Archive Treasures: Poverty In The Archives

A HandmaidDiamond Jubilee, News

A glance at poverty in the repurposing of paper products to classify and organize documents.

As we continue preserving our archives we are again indebted to so many who have helped us acquire the boxes, binders, garment bags, photo sleeves etc. In transferring items from old cardboard boxes to solid plastic we’ve have the misfortune to find a few casualties be it fabric mildew, moth damage, or mice nests (sans mice) which we are working to remedy. But we have also enjoyed a peek into the past Handmaids’ work in organizing boxes.
 

Handprinted file dividers…with the podiatry poster still visible on the backside.

In these photos we glimpse their lived poverty as they carefully used whatever scraps of paper they could find or repurposed others to build a file system.
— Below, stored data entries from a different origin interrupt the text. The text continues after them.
-- ==== Sys2Proof/Machine/Spdm.lean ====
section
/-! DEFINITION. The sideband port (R389): SPDM 1.2 over MCTP, the certificate, the measurements of the attestation. -/

namespace Sys2Proof.Machine

/-! ### Rate sheets as bytes (R383) -/

def crcStep (c : W32) : W32 := if c.getLsbD 0 then (c >>> 1) ^^^ 0xEDB88320 else c >>> 1

def crcByte (c : W32) (b : Byte) : W32 :=
  crcStep (crcStep (crcStep (crcStep (crcStep (crcStep (crcStep (crcStep (c ^^^ b.setWidth 32))))))))

/-- CRC-32 of the IEEE 802.3 polynomial. -/
def crc32 (l : List Byte) : W32 := ~~~ (l.foldl crcByte (BitVec.allOnes 32))

/-- Bytes 0 to 59 of the sheet of physical tile p (R383). -/
def Sheet.body (x : Sheet) (p : Nat) : List Byte :=
  let points := (List.range 8).flatMap fun k =>
    let q := x.points.getD k (0, 0)
    bytesOf (BitVec.ofNat 12 q.1 ++ BitVec.ofNat 20 q.2) 4
  let id : BitVec 128 := (0 : BitVec 119) ++ BitVec.ofNat 3 (p / 48) ++ BitVec.ofNat 2 (p % 48 / 12) ++ BitVec.ofNat 4 (p % 12)
  let head : BitVec 128 := BitVec.ofNat 124 0 ++ (1 : BitVec 4)
  let tail : BitVec 96 := BitVec.ofNat 32 x.hours ++ BitVec.ofNat 8 x.tfail ++ (if x.retired then 1 else 0 : BitVec 1)
    ++ (0 : BitVec 13) ++ BitVec.ofNat 10 x.vnow ++ BitVec.ofInt 16 x.drift ++ (0 : BitVec 7) ++ id.extractLsb' 0 9
  points ++ bytesOf head 16 ++ bytesOf tail 12

/-- The 64 bytes of a sheet, CHECK in the last four (R383). -/
def Sheet.bytes (x : Sheet) (p : Nat) : List Byte :=
  let b := x.body p
  b ++ bytesOf (crc32 b) 4

/-! ### Measurements (R389) -/

/-- The key-agreement public key of R165, SEC1 uncompressed. -/
def agreementKey : List Byte :=
  match pointMul 521 Config.keyAgreementPrivate (some (p521Gx, p521Gy)) none with
  | some q => sec1 q
  | none => []

/-- The configuration of measurement 3: enabled-tile map, fenced numbers, spare counts. -/
def State.configNumbers (s : State) : List Nat :=
  s.enabledTiles.flatMap (fun t => [t, s.siteOf t]) ++ s.fenced ++ [s.capData 4]

def tabNumbers (l : Tab Nat) : List Nat := l.flatMap fun e => [e.1, e.2]

/-- The lifetime records as MRAM holds them (R386). -/
def State.lifetimeNumbers (s : State) : List Nat :=
  let m := s.mram
  m.hours :: (s.sites.flatMap (fun e => e.1 :: (tabNumbers e.2.first0 ++ tabNumbers e.2.second0)) ++ tabNumbers m.temps
    ++ m.ecc.flatMap (fun e => [e.1, e.2.1, e.2.2]) ++ tabNumbers m.rowsUsed ++ tabNumbers m.lanesSpared ++ [m.linksDisabled]
    ++ tabNumbers m.retiredBy ++ m.shutdowns.flatMap fun r => [r.tick, r.cause, r.sensor])

/-- Measurement n, as the state stands. -/
def State.measurement (s : State) (n : Nat) : List Byte :=
  if n = 1 then Config.romVersion ++ bytesOf (BitVec.ofNat 32 s.secVersion) 4
  else if n = 2 then sha512 (Config.firmware s.imageNo).bytes
  else if n = 3 then sha512 (Config.configLayout s.configNumbers)
  else if n = 4 then sha512 ((List.range 384).flatMap fun p => (s.site p).bestSheet.bytes p)
  else if n = 5 then agreementKey
  else Config.lifetimeLayout s.lifetimeNumbers

/-! ### Messages of SPDM 1.2 (R389; assumption 24) -/

/-- The header of a message: version, code, two parameters. -/
def spdmHead (version code p1 p2 : Nat) : List Byte := [version, code, p1, p2].map (BitVec.ofNat 8)

/-- A message of SPDM 1.2. -/
def spdm (code p1 p2 : Nat) (l : List Byte) : List Byte := spdmHead 0x12 code p1 p2 ++ l

/-- A request and its response enter the transcript; the response goes out on the sideband port. -/
def State.respondSpdm (s : State) (request response : List Byte) : Out :=
  .next { s with spdmLog := s.spdmLog ++ [request, response], sideband := s.sideband ++ [response] }

/-- A request that the connection is not ready for, or cannot be served. -/
def State.spdmError (s : State) (code : Nat) : Out := .next { s with sideband := s.sideband ++ [spdm 0x7F code 0 []] }

/-- Whether a message is of the start of the connection: versions, capabilities, algorithms. -/
def spdmStart (m : List Byte) : Bool := [0x84, 0x04, 0xE1, 0x61, 0xE3, 0x63].contains (m.getD 1 0).toNat

/-- A response that the identity key signs, over the messages before it and its own bytes; the transcript of the next signature
begins with the start of the connection. -/
def State.respondSigned (s : State) (before : List (List Byte)) (request response : List Byte) : Out :=
  let sig := Config.identitySign ((before ++ [request, response]).flatMap id)
  .next { s with spdmLog := s.spdmLog.filter spdmStart, sideband := s.sideband ++ [response ++ sig] }

/-- The responder's nonce, which the spec leaves free. -/
def State.spdmNonce (s : State) : List Byte := bytesOf (Config.spdmNonce s.free) 32

def le2 (n : Nat) : List Byte := bytesOf (BitVec.ofNat 16 n) 2

/-! ### Requests (R389) -/

/-- GET_VERSION: version 1.2; the connection starts anew. -/
def execGetVersion (s : State) : Out :=
  ({ s with spdmVersion := 1, spdmAlgs := false, spdmLog := [] } : State).respondSpdm (spdmHead 0x10 0x84 0 0)
    (spdmHead 0x10 0x04 0 0 ++ [0, 1, 0x00, 0x12])

/-- What the responder can do: certificates, challenges, signed measurements taken afresh. -/
def spdmFlags : W32 := 0x36

/-- GET_CAPABILITIES: reserved, CTExponent, reserved, flags, DataTransferSize, MaxSPDMmsgSize. -/
def execGetCapabilities (s : State) : Out :=
  if s.spdmVersion = 0 then s.spdmError 4
  else
    let x := bytesOf Config.spdmSizes 9
    ({ s.bumpFree with spdmVersion := 2 } : State).respondSpdm (spdm 0xE1 0 0 (Config.spdmRequester s.free))
      (spdm 0x61 0 0 ([0] ++ x.take 1 ++ [0, 0] ++ bytesOf spdmFlags 4 ++ x.drop 1))

/-- The bits of ECDSA P-521 and of SHA-512 in the algorithm masks, and of SHA-512 among the measurement hashes. -/
def asymP521 : W32 := 0x100
def hashSha512 : W32 := 0x4
def measureSha512 : W32 := 0x8

/-- The fixed part of NEGOTIATE_ALGORITHMS and of ALGORITHMS, without extended algorithms or tables: length, DMTF measurements,
the measurement hash, the masks. -/
def algorithmsBody (n : Nat) (measure : List Byte) (a h : W32) (tail : List Byte) : List Byte :=
  le2 n ++ [1, 0] ++ measure ++ bytesOf a 4 ++ bytesOf h 4 ++ List.replicate 12 0 ++ tail

/-- NEGOTIATE_ALGORITHMS: ECDSA P-521 and SHA-512 are the only ones offered. -/
def execNegotiateAlgorithms (asym hash : W32) (s : State) : Out :=
  if s.spdmVersion ≠ 2 then s.spdmError 4
  else
    let a := asym &&& asymP521
    let h := hash &&& hashSha512
    ({ s with spdmAlgs := decide (a ≠ 0 ∧ h ≠ 0) } : State).respondSpdm (spdm 0xE3 0 0 (algorithmsBody 32 [] asym hash [0, 0, 0, 0]))
      (spdm 0x63 0 0 (algorithmsBody 36 (bytesOf measureSha512 4) a h [0, 0, 0, 0]))

/-- GET_DIGESTS: the digest of the certificate chain of slot 0. -/
def execGetDigests (s : State) : Out :=
  if !s.spdmAlgs then s.spdmError 4 else s.respondSpdm (spdm 0x81 0 0 []) (spdm 0x01 0 1 (sha512 Config.certificate))

/-- GET_CERTIFICATE: a portion of the certificate chain, its length, and the length of what remains behind it. -/
def execGetCertificate (off len : Nat) (s : State) : Out :=
  if !s.spdmAlgs then s.spdmError 4
  else
    let l := (Config.certificate.drop off).take len
    s.respondSpdm (spdm 0x82 0 0 (le2 off ++ le2 len))
      (spdm 0x02 0 0 (le2 l.length ++ le2 (Config.certificate.length - off - l.length) ++ l))

/-- CHALLENGE: the digest of the certificate chain, a nonce, no summary of measurements, no opaque data, and a signature by the
fused identity key over the connection. -/
def execChallenge (nonce : BitVec 256) (s : State) : Out :=
  if !s.spdmAlgs then s.spdmError 4
  else
    s.bumpFree.respondSigned s.spdmLog (spdm 0x83 0 0 (bytesOf nonce 32))
      (spdm 0x03 0 1 (sha512 Config.certificate ++ s.spdmNonce ++ le2 0))

/-- The type of measurement n: ROM, firmware, configuration, all digests but 1, 5 and 6, which are raw. -/
def measurementType (n : Nat) : Nat :=
  if n = 1 then 0x80 else if n = 2 then 0x01 else if n = 3 ∨ n = 4 then 0x02 else 0x82

/-- One measurement as a block: its index, the DMTF form, its size; its type, length and value. -/
def measurementBlock (n : Nat) (l : List Byte) : List Byte :=
  [BitVec.ofNat 8 n, 1] ++ le2 (l.length + 3) ++ [BitVec.ofNat 8 (measurementType n)] ++ le2 l.length ++ l

/-- GET_MEASUREMENTS: index 0 the number of measurements, 255 all of them, 1 to 6 one; blocks, record, nonce, no opaque data,
signed; as the state stands at this moment. -/
def execGetMeasurements (index : Nat) (nonce : BitVec 256) (s : State) : Out :=
  if !s.spdmAlgs then s.spdmError 4
  else
    let answer (p1 : Nat) (l : List Nat) : Out :=
      let blocks := l.flatMap fun n => measurementBlock n (s.measurement n)
      s.bumpFree.respondSigned (s.spdmLog.filter spdmStart) (spdm 0xE0 1 index (bytesOf nonce 32 ++ [0]))
        (spdm 0x60 p1 0 ([BitVec.ofNat 8 l.length] ++ bytesOf (BitVec.ofNat 24 blocks.length) 3 ++ blocks ++ s.spdmNonce ++ le2 0))
    if index = 0 then answer 6 []
    else if index = 255 then answer 0 [1, 2, 3, 4, 5, 6]
    else if index ≤ 6 then answer 0 [index]
    else s.spdmError 1

end Sys2Proof.Machine
end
Our Founder’s poetry box was just one instance. Several nuns worked on this over the decades and, as you can see in places, much was kept on small pieces of paper. The file dividers were literally handmade using podiatry posters. Used mail envelopes also found their way into service. As one generation of sisters passed the tasks onto the next, each had their own system. At least now we’ve gotten much of the fragile paper, some of it carbon copy paper [some of you will have to google that], better protected before we return it to long term storage boxes (ones mice can’t get into).

Sister Imelda creatively turned a stack of posters into file dividers as she labored through organizing our Founder’s writings.